Friday, June 14, 2013

Socialist Yugoslavia (1945 – 1992) as a Failed Response to Mises and Hayek: A Survivor’s Experience


Socialist Yugoslavia (1945 – 1992) as a Failed Response to Mises and Hayek:
A Survivor’s Experience
 

Handout for the Mises Meet talk
March 22, 2012

by
Predrag Rajsic

 
·         As most Yugoslavians did, I too cried, when the Yugoslavian dictator Tito died in 1980, but I cried for a different reason—I was a baby, and babies cry a lot. Other people cried because they thought “only he could keep the country afloat.” These people apparently knew something that the economists arguing that Yugoslavia proved Mises and Hayek wrong did not.

·         I grew up in a credit bubble fueled by loans from the IMF

·         When the repayment time came, there was nothing to extract from the bankrupted economy

·         Interprovincial accusations of who stole whose money became ever louder

·         And you  probably know the rest from the war news in the 1990’s

This should make a pretty clear case that Yugoslavia was a failed economic project

However, in the 1970’s and 80’s, there were claims that Yugoslavia was a proof that decentralized, worker-managed “market socialism” is a viable alternative to Hayek’s and  Mises’s arguments in favour of private ownership of mans of production.

Mises’s and Hayek’s argument:

·         No single mind has all the time- and place-specific information dispersed among many individuals needed for economically feasible (rational) planning of the whole economy

·         Market prices provide information to individuals that make their individual plans fit into the total pattern of production

·         Private ownership of the means of production gives individuals the incentives to use these means based on the time- and place-specific knowledge they possess

How was the Yugoslavian economy structured?

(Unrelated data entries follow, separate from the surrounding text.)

theorem enterNode_placed (acc : List RedNode) (x : RedNode) : ∃ z ∈ enterNode acc x, samePlace z x := by
  unfold enterNode
  split
  · next stands =>
    obtain ⟨z, hz, place⟩ := List.any_eq_true.mp stands
    refine ⟨z, hz, ?_⟩
    simpa [samePlace, and_assoc] using place
  · exact ⟨x, List.mem_append_right _ (List.mem_singleton_self x), rfl, rfl, rfl, rfl⟩

theorem mem_of_mem_enterNode {acc : List RedNode} {x y : RedNode} (h : y ∈ enterNode acc x) : y ∈ acc ∨ y = x := by
  unfold enterNode at h
  split at h
  · exact .inl h
  · exact (List.mem_append.mp h).imp id List.mem_singleton.mp

theorem foldl_enterNode_kept (l acc : List RedNode) {y : RedNode} (h : y ∈ acc) : y ∈ l.foldl enterNode acc := by
  induction l generalizing acc with
  | nil => exact h
  | cons x r ih => exact ih _ (enterNode_kept acc x h)

theorem foldl_enterNode_placed (l acc : List RedNode) {x : RedNode} (h : x ∈ l) : ∃ z ∈ l.foldl enterNode acc, samePlace z x := by
  induction l generalizing acc with
  | nil => exact absurd h List.not_mem_nil
  | cons y r ih =>
    obtain rfl | tail := List.mem_cons.mp h
    · obtain ⟨z, hz, place⟩ := enterNode_placed acc x
      exact ⟨z, foldl_enterNode_kept r _ hz, place⟩
    · exact ih _ tail

theorem mem_of_mem_foldl_enterNode {l acc : List RedNode} {y : RedNode} (h : y ∈ l.foldl enterNode acc) : y ∈ acc ∨ y ∈ l := by
  induction l generalizing acc with
  | nil => exact .inl h
  | cons x r ih =>
    obtain before | after := ih h
    · exact (mem_of_mem_enterNode before).imp id fun (e : y = x) => e ▸ List.mem_cons_self
    · exact .inr (List.mem_cons_of_mem x after)

theorem enterNodes_reds {c : ClusterIx} {s : State} (wf : tabWf [] s.clusters[c].reds = true) (rid : Nat) (l : List RedNode) :
    tabGet [] (enterNodes c rid l s).clusters[c].reds rid = l.foldl enterNode (tabGet [] s.clusters[c].reds rid) := by
  have cluster : (enterNodes c rid l s).clusters[c].reds = tabMod [] s.clusters[c].reds rid (fun old => l.foldl enterNode old) :=
    congrArg ClusterSt.reds (vmod_same _ c _)
  rw [cluster, tabMod, tabGet_tabSet_wf [] _ _ _ 0 wf]

theorem mem_nanNodes {s : State} {c : ClusterIx} {r : ReduceWord} {sg : Seg} {node : Nat × Nat} {y : RedNode}
    (h : y ∈ nanNodes s c r sg node) : y.level = node.1 ∧ y.node = node.2 ∧ ∀ v ∈ y.lanes, v = f32Nan := by
  obtain ⟨g, -, hg⟩ := List.mem_flatMap.mp h
  obtain ⟨x, -, rfl⟩ := List.mem_map.mp hg
  exact ⟨rfl, rfl, fun v hv => List.eq_of_mem_replicate hv⟩

/-- NaN stands in a node's place where no block sum has come. -/
theorem enterNodes_nan {c : ClusterIx} {s u : State} {rid : Nat} {r : ReduceWord} {sg : Seg} {node : Nat × Nat}
    (wf : tabWf [] s.clusters[c].reds = true) (empty : tabGet [] s.clusters[c].reds rid = []) :
    ∀ y ∈ tabGet [] (enterNodes c rid (nanNodes u c r sg node) s).clusters[c].reds rid,
      y.level = node.1 ∧ y.node = node.2 ∧ ∀ v ∈ y.lanes, v = f32Nan := by
  intro y hy
  rw [enterNodes_reds wf, empty] at hy
  exact mem_nanNodes ((mem_of_mem_foldl_enterNode hy).resolve_left List.not_mem_nil)

/-! ### The word of a lost source (R162, Table REL-9) -/

section

variable (i : Nat) (x : XWord) (s : State)

theorem noSourceWord_frame : noSourceWord i x s = { s with
    run := { s.run with status := (noSourceWord i x s).run.status, wordErrs := (noSourceWord i x s).run.wordErrs } } := by
  unfold noSourceWord
  cases corePart s x.core <;> rfl

variable {i x s}

theorem noSourceWord_status (sound : s.run.hw.any (fun f => faultHits s.run f.1 i) = false) :
    tabGet 0 (noSourceWord i x s).run.status i = 6 := by
  have code (u : State) (sound : u.run.hw.any (fun f => faultHits u.run f.1 i) = false) :
      tabGet 0 (setStatus i 6 false u).run.status i = 6 := by
    rw [setStatus, modRun_run]
    dsimp only
    rw [sound]
    exact tabGet_tabSet_same 0 (6 : Byte) _ i (by decide)
  refine code _ ?_
  cases corePart s x.core <;> exact sound

theorem noSourceWord_entry {p : Part} (own : corePart s x.core = some p) :
    ∃ e, (i, p, e) ∈ (noSourceWord i x s).run.wordErrs ∧ e.code = 6 ∧ e.info1 = x.peer.toNat ∧ e.aux = x.kind := by
  rw [noSourceWord, own]
  exact ⟨_, List.mem_append_right _ (List.mem_singleton_self _), rfl, rfl, rfl⟩

theorem noSourceWord_errs {e : Nat × Part × ErrEntry} (h : e ∈ s.run.wordErrs) : e ∈ (noSourceWord i x s).run.wordErrs := by
  unfold noSourceWord
  cases corePart s x.core with
  | none => exact h
  | some p => exact List.mem_append_left _ h

end

/-- What a lost source does, by KIND, beside its word. -/
def lossEffect (x : XWord) (p : Option Part) (s : State) : State :=
  if x.kind = 0 then
    match psumReduce s x with
    | some r =>
      match shardNode s (s.run.segs.getD r.seg {}) x.peer with
      | some n => enterNodes (clusterOf x.core) x.rid (nanNodes s (clusterOf x.core) r (s.run.segs.getD r.seg {}) n) s
      | none => s
    | none => s
  else if x.kind = 4 then modRun (fun r => { r with summary := r.summary ||| 0xFFFF0000#32, swept := true }) s
  else match p with
    | none => s
    | some p =>
      if x.kind = 3 then summaryBits p false true s
      else if x.kind = 5 then (sharedDigests s p x.peer).foldl (fun s d => freezeVersion p d.1 d.2.1 x.peer s) s
      else s

theorem noSource_eq (i : Nat) (x : XWord) (s : State) : noSource i x s = lossEffect x (corePart s x.core) (noSourceWord i x s) := rfl

theorem wordMarks_lossEffect (x : XWord) (p : Option Part) (s : State) : wordMarks (lossEffect x p s) = wordMarks s := by
  unfold lossEffect
  split
  · split
    · split <;> rfl
    · rfl
  · split
    · rfl
    · split
      · rfl
      · split
        · rfl
        · split
          · exact foldl_kept (fun s d => wordMarks_freezeVersion ..) _ s
          · rfl

section

variable (i : Nat) (x : XWord) (s : State)

theorem wordMarks_noSource : wordMarks (noSource i x s) = wordMarks (noSourceWord i x s) := wordMarks_lossEffect x _ _

theorem noSource_ptr : (noSource i x s).run.ptr = s.run.ptr :=
  ((congrArg Prod.fst (wordMarks_noSource i x s) :).trans (congrArg (fun t => t.run.ptr) (noSourceWord_frame i x s) :) :)

theorem noSource_status : (noSource i x s).run.status = (noSourceWord i x s).run.status :=
  (congrArg (fun m => m.2.1) (wordMarks_noSource i x s) :)

theorem noSource_errs : (noSource i x s).run.wordErrs = (noSourceWord i x s).run.wordErrs :=
  (congrArg (fun m => m.2.2) (wordMarks_noSource i x s) :)

variable {x}

/-- A request that is lost, or its answer, leaves the word alone. -/
theorem noSource_rows (kind : x.kind = 1 ∨ x.kind = 2) : noSource i x s = noSourceWord i x s := by
  rw [noSource_eq, lossEffect.eq_def]
  obtain h | h := kind
  · rw [h]
    cases corePart s x.core <;> rfl
  · rw [h]
    cases corePart s x.core <;> rfl

/-- The gradients that are lost skip the partition's step. -/
theorem noSource_grad (kind : x.kind = 3) : noSource i x s =
    (corePart s x.core).elim (noSourceWord i x s) (fun p => summaryBits p false true (noSourceWord i x s)) := by
  rw [noSource_eq, lossEffect.eq_def, kind]
  cases corePart s x.core <;> rfl

/-- The agreement word that is lost skips every partition's step. -/
theorem noSource_agree (kind : x.kind = 4) : noSource i x s =
    modRun (fun r => { r with summary := r.summary ||| 0xFFFF0000#32, swept := true }) (noSourceWord i x s) := by
  rw [noSource_eq, lossEffect.eq_def, kind]
  rfl

variable {i s}

/-- NaN stands in place of the node of a PSUM that is lost. -/
theorem noSource_psum {r : ReduceWord} {node : Nat × Nat} (kind : x.kind = 0) (red : psumReduce s x = some r)
    (shard : shardNode s (s.run.segs.getD r.seg {}) x.peer = some node)
    (empty : tabGet [] s.clusters[clusterOf x.core].reds x.rid = []) (wf : tabWf [] s.clusters[clusterOf x.core].reds = true) :
    ∀ y ∈ tabGet [] (noSource i x s).clusters[clusterOf x.core].reds x.rid,
      y.level = node.1 ∧ y.node = node.2 ∧ ∀ v ∈ y.lanes, v = f32Nan := by
  have frame := noSourceWord_frame i x s
  rw [noSource_eq]
  generalize noSourceWord i x s = u at frame ⊢
  have red' : psumReduce u x = some r := by
    rw [frame]
    exact red
  have shard' : shardNode u (u.run.segs.getD r.seg {}) x.peer = some node := by
    rw [frame]
    exact shard
  have clusters : u.clusters = s.clusters := by rw [frame]
  rw [lossEffect.eq_def, if_pos kind, red']
  dsimp only
  rw [shard']
  exact enterNodes_nan (by rw [clusters]; exact wf) (by rw [clusters]; exact empty)

end

end Sys2Proof.Machine
end

section
/-!
PROOFS. What an XRECV leaves where its source is lost, and what its payload does by KIND (R154, R211, R213, R225, R248, R251).
-/

namespace Sys2Proof.Machine

/-! ### How the word of a port leaves the machine -/

theorem footXchg_of_units (s : State) (c : Vector CoreSt 64) (k : Vector ClusterSt 8) (m : Memory) (p : Vector PartSt 16) (r : Run) :
    footXchg s { s with cores := c, clusters := k, hbm := m, parts := p, run := r } =
      { s with cores := keepAssign s { s with cores := c }, clusters := k, hbm := m, parts := p, run := r } := by
  rw [footXchg, footWord]
  rfl

/-- A change of cores, clusters, HBM, partitions and the running step alone. -/
abbrev PayloadUnits (s v : State) : Prop :=
  v = { s with cores := v.cores, clusters := v.clusters, hbm := v.hbm, parts := v.parts, run := v.run }

theorem footXchg_of_payload {s v : State} (rest : PayloadUnits s v) (kept : keepAssign s v = v.cores) : footXchg s v = v := by
  have cores : keepAssign s { s with cores := v.cores } = v.cores := kept
  calc footXchg s v = footXchg s { s with cores := v.cores, clusters := v.clusters, hbm := v.hbm, parts := v.parts, run := v.run } :=
        congrArg (footXchg s) rest
    _ = { s with cores := v.cores, clusters := v.clusters, hbm := v.hbm, parts := v.parts, run := v.run } := by
        rw [footXchg_of_units, cores]
    _ = v := rest.symm

theorem xchgOver_run {s v : State} {r : Run} (h : v = { s with run := r }) (q : Nat) (w : IWord) : footXchg s (finishWord q 1 w v) =
    { s with run := (footXchg s (finishWord q 1 w v)).run } := by
  rw [h]
  exact footXchg_of_run s _

theorem modRun_only {s v : State} {r : Run} (f : Run → Run) (h : v = { s with run := r }) : modRun f v = { s with run := f r } := by
  rw [h]
  rfl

·         Markets for consumer goods

·         Worker-managed firms

o   Workers vote on decisions

§  elect managers

§  how to divide profits

§  how much to reinvest in the company

o   But the worker “owned” firm capital assets could be sold and bought only at the state-determined prices, and only to the state or to other worker-managed enterprises

§  Structure of production not determined through he use of time- and place-specific dispersed individual knowledge but by a state order

o   When leaving the firm, a worker cannot claim any of the capital assets of the firm

§  No incentives to vote for reinvesting

§  Strong incentives to vote for wage increases

·         which would then be used to invest in private goods: cars, household items (electronics, furniture), farm equipment, home renovations, vacations, etc.

·         stealing the firm equipment or products  in collaboration with the management was not uncommon

·         MALINVESTMENT—unsustainable structure of production

§  Wages determined by the kind of labour performed, not by the market demand for specific kinds of labour (labour theory of value)

·         incentives to advance through the ranks just to get a desired wage

o   decided by voting in worker assemblies

o   incentives to please the “opinion makers”

o   getting a desired job becomes a consequence of political entrepreneurship rather than economic entrepreneurship

o   to advance through the ranks, you need to be a member of the Communist Party—respond to the desires of the communist oligarchy  

§  unskilled and unqualified people often in key positions

·         As a result, by the 1970’s many firms are insolvent—subsidized by the central government by using the profits of the successful firms, taxes, international loans, and by printing money

·         By the mid-1980’s state imposed reinvestment standards (and thus wage cuts) to keep afloat the crumbling industrial complex, trigger rampant worker strikes.